▶ Assigned task:
Below this line is a set of entries; quote exactly the lines from the line that contains "let sh := 56 + Nat.log2 n - Nat.log2 m" to the line that contains "else if m = 0 then .fin (s ^^ t) 0 0", both lines included.

*** Opening Exercise materials ***

-- ==== Sys2Proof/Machine/Binary64.lean ====
section
/-!
DEFINITION. The arithmetic of the reference number format (spec/00_scope.md R5, spec/92_eei_decisions.md
D2): IEEE 754 binary64, round to nearest ties-to-even, no fused operation, subnormals kept.  Each
operation computes exactly on the mantissas and rounds once.
-/
namespace Sys2Proof.Machine

/-- An infinity if `m * 2^e` is 2^1024 or more, else the number itself. -/
def clip64 (neg : Bool) (m : Nat) (e : Int) : NumVal :=
  if m = 0 then .fin neg 0 0
  else if (Nat.log2 m : Int) + e ≥ 1024 then .inf neg
  else normNum neg m e

/-- `m` shifted right by `n ≥ 1` bits, rounded to nearest, ties to even. -/
def shiftNearest (m n : Nat) : Nat :=
  let hi := m >>> n
  let lo := m % 2 ^ n
  let half := 2 ^ (n - 1)
  if lo < half then hi
  else if half < lo then hi + 1
  else hi + hi % 2

/-- `(-1)^neg * m * 2^e` rounded to binary64: 53 bits, the lowest exponent −1074. -/
def round64 (neg : Bool) (m : Nat) (e : Int) : NumVal :=
  if m = 0 then .fin neg 0 0
  else
    let q : Int := max (e + (Nat.log2 m : Int) - 52) (-1074)
    if q ≤ e then clip64 neg m e
    else clip64 neg (shiftNearest m (q - e).toNat) q

def ofInt64 (i : Int) : NumVal := round64 (decide (i < 0)) i.natAbs 0

def neg64 : NumVal → NumVal
  | .nan => .nan
  | .inf s => .inf (!s)
  | .fin s m e => .fin (!s) m e

/-- The sum of two finite numbers.  An exact zero sum of operands of opposite sign is +0. -/
def addFin64 (s : Bool) (m : Nat) (e : Int) (t : Bool) (n : Nat) (f : Int) : NumVal :=
  let g := min e f
  let a := m <<< (e - g).toNat
  let b := n <<< (f - g).toNat
  if s = t then round64 s (a + b) g
  else if b < a then round64 s (a - b) g
  else if a < b then round64 t (b - a) g
  else .fin false 0 0

def add64 : NumVal → NumVal → NumVal
  | .nan, _ => .nan
  | .inf _, .nan => .nan
  | .inf s, .inf t => if s = t then .inf s else .nan
  | .inf s, .fin _ _ _ => .inf s
  | .fin _ _ _, .nan => .nan
  | .fin _ _ _, .inf t => .inf t
  | .fin s m e, .fin t n f => addFin64 s m e t n f

def sub64 (a b : NumVal) : NumVal := add64 a (neg64 b)

def mul64 : NumVal → NumVal → NumVal
  | .nan, _ => .nan
  | .inf _, .nan => .nan
  | .inf s, .inf t => .inf (s ^^ t)
  | .inf s, .fin t n _ => if n = 0 then .nan else .inf (s ^^ t)
  | .fin _ _ _, .nan => .nan
  | .fin s m _, .inf t => if m = 0 then .nan else .inf (s ^^ t)
  | .fin s m e, .fin t n f => round64 (s ^^ t) (m * n) (e + f)

/-- The quotient of two non-zero finite magnitudes: at least 55 quotient bits, and one more that is
set when the division leaves a remainder, so that the rounding sees on which side it lies. -/
def divFin64 (neg : Bool) (m : Nat) (e : Int) (n : Nat) (f : Int) : NumVal :=
  let sh := 56 + Nat.log2 n - Nat.log2 m
  let a := m <<< sh
  let sticky := if a % n = 0 then 0 else 1
  round64 neg (2 * (a / n) + sticky) (e - f - sh - 1)

def div64 : NumVal → NumVal → NumVal
  | .nan, _ => .nan
  | .inf _, .nan => .nan
  | .inf _, .inf _ => .nan
  | .inf s, .fin t _ _ => .inf (s ^^ t)
  | .fin _ _ _, .nan => .nan
  | .fin s _ _, .inf t => .fin (s ^^ t) 0 0
  | .fin s m e, .fin t n f =>
    if n = 0 then (if m = 0 then .nan else .inf (s ^^ t))
    else if m = 0 then .fin (s ^^ t) 0 0
    else divFin64 (s ^^ t) m e n f

end Sys2Proof.Machine
end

*** Closing Exercise materials ***

▶ Finished exercise:
  let sh := 56 + Nat.log2 n - Nat.log2 m
  let a := m <<< sh
  let sticky := if a % n = 0 then 0 else 1
  round64 neg (2 * (a / n) + sticky) (e - f - sh - 1)

def div64 : NumVal → NumVal → NumVal
  | .nan, _ => .nan
  | .inf _, .nan => .nan
  | .inf _, .inf _ => .nan
  | .inf s, .fin t _ _ => .inf (s ^^ t)
  | .fin _ _ _, .nan => .nan
  | .fin s _ _, .inf t => .fin (s ^^ t) 0 0
  | .fin s m e, .fin t n f =>
    if n = 0 then (if m = 0 then .nan else .inf (s ^^ t))
    else if m = 0 then .fin (s ^^ t) 0 0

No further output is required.